▸ **Required work**:
Look through the records below for the line with "def State.freeRob (s". Return that line and each one after it up to and including the line with "(p.body.length ≤ sh.w)", exactly.

*** Opening of Supplied information ***

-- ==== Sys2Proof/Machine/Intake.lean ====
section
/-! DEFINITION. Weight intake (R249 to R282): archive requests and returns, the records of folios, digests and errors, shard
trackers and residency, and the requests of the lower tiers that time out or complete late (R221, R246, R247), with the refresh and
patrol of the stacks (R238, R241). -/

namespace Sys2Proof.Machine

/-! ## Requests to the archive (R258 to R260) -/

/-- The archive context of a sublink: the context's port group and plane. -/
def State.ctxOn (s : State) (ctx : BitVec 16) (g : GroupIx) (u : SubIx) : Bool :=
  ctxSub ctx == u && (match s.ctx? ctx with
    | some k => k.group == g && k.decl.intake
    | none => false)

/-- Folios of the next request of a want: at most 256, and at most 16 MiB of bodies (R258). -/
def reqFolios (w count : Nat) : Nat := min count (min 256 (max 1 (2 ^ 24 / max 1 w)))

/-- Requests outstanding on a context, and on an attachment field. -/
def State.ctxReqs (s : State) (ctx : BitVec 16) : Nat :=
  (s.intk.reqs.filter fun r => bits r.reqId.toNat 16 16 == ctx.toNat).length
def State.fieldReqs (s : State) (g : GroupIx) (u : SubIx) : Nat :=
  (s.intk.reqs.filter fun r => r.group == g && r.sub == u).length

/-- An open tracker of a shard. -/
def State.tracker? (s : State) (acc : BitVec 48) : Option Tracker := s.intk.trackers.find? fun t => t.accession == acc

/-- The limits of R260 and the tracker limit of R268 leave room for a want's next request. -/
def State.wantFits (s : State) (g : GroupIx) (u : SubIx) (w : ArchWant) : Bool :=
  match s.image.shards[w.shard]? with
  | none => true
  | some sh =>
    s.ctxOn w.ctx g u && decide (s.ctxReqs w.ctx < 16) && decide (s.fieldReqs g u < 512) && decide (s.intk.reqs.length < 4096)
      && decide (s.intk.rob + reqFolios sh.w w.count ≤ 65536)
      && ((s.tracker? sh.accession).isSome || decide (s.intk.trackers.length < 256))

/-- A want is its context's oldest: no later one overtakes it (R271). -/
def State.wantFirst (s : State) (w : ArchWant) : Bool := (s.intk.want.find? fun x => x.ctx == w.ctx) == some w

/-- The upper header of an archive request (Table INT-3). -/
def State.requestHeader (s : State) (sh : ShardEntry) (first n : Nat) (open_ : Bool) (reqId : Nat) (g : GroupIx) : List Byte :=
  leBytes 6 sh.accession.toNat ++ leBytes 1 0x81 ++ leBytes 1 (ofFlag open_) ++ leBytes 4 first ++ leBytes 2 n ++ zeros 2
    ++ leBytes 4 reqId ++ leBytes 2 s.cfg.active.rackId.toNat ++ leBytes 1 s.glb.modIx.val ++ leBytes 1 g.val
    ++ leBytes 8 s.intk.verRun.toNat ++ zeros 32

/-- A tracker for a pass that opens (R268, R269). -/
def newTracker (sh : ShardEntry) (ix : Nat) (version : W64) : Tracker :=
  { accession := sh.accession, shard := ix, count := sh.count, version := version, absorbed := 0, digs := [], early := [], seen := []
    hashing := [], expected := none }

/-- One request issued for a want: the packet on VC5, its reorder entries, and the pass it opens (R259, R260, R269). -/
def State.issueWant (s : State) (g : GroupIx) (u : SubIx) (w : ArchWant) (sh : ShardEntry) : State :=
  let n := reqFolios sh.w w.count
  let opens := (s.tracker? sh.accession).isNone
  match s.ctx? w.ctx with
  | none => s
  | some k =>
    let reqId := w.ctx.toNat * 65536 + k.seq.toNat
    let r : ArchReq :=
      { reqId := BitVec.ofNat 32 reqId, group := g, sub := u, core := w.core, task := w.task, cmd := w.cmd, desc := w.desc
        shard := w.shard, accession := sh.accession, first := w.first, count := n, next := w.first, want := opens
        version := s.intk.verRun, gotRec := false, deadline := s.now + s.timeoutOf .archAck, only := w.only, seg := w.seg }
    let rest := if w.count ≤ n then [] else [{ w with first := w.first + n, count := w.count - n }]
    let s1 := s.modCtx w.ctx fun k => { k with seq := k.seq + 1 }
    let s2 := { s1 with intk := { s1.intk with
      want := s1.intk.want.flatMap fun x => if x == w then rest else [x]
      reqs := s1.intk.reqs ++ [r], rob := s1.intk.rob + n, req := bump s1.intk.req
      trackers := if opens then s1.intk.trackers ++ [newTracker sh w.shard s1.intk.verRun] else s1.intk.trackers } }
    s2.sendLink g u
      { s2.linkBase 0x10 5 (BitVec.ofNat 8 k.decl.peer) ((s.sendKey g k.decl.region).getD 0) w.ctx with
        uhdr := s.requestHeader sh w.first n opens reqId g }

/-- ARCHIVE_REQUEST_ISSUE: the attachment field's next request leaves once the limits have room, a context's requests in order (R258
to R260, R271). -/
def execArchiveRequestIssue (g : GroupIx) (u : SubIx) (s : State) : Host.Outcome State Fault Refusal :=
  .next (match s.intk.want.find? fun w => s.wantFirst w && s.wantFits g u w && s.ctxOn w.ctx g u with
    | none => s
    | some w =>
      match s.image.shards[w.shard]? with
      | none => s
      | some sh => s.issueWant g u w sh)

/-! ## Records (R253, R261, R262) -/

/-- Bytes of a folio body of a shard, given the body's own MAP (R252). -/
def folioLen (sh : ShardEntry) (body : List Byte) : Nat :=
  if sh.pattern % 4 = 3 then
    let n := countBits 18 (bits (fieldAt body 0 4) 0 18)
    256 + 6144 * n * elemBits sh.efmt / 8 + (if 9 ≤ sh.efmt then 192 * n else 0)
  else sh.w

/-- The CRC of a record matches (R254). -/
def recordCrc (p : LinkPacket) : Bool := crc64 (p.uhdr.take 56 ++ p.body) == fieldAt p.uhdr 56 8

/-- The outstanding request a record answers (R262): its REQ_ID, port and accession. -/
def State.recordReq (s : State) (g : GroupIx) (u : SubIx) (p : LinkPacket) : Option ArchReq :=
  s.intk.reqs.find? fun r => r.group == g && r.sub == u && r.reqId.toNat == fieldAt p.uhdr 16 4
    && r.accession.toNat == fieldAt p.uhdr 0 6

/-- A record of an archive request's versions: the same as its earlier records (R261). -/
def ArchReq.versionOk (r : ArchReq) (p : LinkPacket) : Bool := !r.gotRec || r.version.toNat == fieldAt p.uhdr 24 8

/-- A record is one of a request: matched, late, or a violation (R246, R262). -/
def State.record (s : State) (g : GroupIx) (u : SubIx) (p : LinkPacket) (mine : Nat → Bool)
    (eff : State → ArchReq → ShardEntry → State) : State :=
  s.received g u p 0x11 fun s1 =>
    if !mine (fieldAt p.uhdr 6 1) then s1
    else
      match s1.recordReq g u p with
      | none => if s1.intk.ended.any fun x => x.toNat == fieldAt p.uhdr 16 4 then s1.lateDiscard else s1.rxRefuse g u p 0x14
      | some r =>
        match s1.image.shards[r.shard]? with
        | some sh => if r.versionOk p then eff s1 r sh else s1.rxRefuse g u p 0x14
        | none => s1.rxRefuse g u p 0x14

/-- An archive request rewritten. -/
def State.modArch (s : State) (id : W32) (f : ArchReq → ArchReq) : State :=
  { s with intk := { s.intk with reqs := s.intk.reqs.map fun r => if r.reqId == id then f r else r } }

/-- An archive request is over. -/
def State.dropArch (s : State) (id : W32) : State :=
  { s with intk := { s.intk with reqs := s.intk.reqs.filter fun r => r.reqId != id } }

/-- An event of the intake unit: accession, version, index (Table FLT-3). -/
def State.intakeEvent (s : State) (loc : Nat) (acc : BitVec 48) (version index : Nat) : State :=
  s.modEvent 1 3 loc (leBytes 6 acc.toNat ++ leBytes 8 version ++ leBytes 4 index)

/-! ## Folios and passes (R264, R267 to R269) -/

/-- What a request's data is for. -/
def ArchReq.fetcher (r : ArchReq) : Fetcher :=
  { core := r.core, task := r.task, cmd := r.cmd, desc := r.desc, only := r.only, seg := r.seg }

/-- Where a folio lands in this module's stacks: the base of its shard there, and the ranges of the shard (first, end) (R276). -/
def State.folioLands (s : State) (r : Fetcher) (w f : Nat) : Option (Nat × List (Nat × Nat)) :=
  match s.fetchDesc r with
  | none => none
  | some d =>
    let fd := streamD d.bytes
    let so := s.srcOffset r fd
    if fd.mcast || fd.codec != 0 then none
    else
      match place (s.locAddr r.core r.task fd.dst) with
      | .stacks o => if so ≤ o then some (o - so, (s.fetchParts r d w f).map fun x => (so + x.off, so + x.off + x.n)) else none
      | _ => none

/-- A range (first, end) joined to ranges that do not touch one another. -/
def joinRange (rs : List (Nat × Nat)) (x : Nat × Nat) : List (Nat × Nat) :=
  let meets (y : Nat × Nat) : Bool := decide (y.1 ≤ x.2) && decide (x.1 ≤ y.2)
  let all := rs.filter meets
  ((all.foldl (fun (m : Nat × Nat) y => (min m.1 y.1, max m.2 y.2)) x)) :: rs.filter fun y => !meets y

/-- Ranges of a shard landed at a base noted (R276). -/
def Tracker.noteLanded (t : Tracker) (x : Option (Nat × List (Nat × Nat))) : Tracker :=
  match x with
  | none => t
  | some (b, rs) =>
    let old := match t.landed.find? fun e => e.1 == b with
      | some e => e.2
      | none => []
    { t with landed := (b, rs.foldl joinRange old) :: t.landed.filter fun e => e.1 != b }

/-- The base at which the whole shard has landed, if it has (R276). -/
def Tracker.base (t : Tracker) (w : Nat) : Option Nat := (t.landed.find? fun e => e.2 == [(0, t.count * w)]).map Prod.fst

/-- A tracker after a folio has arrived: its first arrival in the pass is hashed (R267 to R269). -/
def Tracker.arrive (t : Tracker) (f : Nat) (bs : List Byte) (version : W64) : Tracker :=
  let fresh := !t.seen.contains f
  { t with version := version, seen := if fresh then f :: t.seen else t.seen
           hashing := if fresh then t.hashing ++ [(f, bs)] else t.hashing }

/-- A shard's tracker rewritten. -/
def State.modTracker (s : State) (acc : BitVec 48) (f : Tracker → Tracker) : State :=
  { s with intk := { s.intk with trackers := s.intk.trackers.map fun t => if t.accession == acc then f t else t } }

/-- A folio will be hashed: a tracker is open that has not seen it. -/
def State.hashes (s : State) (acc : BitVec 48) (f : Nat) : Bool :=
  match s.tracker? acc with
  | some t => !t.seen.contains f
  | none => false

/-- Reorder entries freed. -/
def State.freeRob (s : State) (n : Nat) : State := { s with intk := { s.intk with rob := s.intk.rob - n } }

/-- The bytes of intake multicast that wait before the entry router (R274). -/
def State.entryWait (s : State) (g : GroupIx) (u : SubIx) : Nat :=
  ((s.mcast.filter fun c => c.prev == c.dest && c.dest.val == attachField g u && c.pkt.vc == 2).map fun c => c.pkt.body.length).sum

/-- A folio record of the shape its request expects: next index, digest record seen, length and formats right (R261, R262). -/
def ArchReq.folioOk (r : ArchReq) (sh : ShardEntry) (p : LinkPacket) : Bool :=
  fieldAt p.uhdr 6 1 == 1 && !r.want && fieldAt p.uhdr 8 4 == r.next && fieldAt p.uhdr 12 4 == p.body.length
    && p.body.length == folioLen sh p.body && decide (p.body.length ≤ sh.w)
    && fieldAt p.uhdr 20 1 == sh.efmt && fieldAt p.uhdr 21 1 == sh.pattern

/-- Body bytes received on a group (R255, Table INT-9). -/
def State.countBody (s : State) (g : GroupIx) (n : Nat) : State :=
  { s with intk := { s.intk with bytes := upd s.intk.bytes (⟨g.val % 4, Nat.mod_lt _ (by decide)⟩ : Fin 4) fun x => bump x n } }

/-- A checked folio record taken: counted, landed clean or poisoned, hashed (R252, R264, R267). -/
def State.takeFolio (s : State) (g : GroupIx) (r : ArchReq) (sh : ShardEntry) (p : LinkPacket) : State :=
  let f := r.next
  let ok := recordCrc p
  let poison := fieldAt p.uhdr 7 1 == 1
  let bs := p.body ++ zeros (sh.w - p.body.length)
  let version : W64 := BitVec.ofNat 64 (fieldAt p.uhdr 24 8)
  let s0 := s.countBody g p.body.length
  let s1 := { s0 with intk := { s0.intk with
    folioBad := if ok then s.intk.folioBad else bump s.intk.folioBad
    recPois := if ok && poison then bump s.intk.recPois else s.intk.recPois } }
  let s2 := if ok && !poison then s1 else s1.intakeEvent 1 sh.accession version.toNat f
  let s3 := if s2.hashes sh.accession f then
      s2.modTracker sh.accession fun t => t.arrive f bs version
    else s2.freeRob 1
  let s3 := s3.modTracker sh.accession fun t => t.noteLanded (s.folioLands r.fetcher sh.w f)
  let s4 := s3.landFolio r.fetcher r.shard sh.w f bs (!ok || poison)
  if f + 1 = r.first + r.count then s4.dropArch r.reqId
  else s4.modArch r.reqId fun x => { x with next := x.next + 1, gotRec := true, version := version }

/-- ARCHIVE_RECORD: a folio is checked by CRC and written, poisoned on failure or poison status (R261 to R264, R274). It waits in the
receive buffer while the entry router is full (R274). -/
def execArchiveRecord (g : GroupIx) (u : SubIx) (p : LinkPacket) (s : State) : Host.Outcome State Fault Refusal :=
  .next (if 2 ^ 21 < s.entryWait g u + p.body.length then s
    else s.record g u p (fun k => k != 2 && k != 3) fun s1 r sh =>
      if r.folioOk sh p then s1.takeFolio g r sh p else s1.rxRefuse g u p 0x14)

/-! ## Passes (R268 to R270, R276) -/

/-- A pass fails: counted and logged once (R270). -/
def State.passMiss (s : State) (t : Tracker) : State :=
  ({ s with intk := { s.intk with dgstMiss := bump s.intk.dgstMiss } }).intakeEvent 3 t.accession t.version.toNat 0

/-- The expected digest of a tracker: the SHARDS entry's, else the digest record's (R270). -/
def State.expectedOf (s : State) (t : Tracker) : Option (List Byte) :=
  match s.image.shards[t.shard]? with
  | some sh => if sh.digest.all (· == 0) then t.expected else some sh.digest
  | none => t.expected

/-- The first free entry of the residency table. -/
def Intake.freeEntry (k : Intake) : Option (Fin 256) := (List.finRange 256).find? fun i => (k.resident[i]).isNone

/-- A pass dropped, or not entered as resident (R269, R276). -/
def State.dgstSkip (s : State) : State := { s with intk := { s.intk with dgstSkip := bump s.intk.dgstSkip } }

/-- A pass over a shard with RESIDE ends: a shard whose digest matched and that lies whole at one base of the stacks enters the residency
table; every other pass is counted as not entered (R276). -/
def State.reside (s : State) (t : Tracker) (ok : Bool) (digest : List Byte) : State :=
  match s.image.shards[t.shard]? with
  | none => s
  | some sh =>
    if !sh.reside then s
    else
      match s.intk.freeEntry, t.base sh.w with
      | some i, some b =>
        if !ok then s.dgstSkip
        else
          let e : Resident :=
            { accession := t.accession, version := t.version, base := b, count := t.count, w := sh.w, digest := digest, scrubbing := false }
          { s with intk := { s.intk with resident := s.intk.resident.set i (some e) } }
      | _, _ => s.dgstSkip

*** Close of Supplied information ***

▸ **Task output**:
def State.freeRob (s : State) (n : Nat) : State := { s with intk := { s.intk with rob := s.intk.rob - n } }

/-- The bytes of intake multicast that wait before the entry router (R274). -/
def State.entryWait (s : State) (g : GroupIx) (u : SubIx) : Nat :=
  ((s.mcast.filter fun c => c.prev == c.dest && c.dest.val == attachField g u && c.pkt.vc == 2).map fun c => c.pkt.body.length).sum

/-- A folio record of the shape its request expects: next index, digest record seen, length and formats right (R261, R262). -/
def ArchReq.folioOk (r : ArchReq) (sh : ShardEntry) (p : LinkPacket) : Bool :=
  fieldAt p.uhdr 6 1 == 1 && !r.want && fieldAt p.uhdr 8 4 == r.next && fieldAt p.uhdr 12 4 == p.body.length
    && p.body.length == folioLen sh p.body && decide (p.body.length ≤ sh.w)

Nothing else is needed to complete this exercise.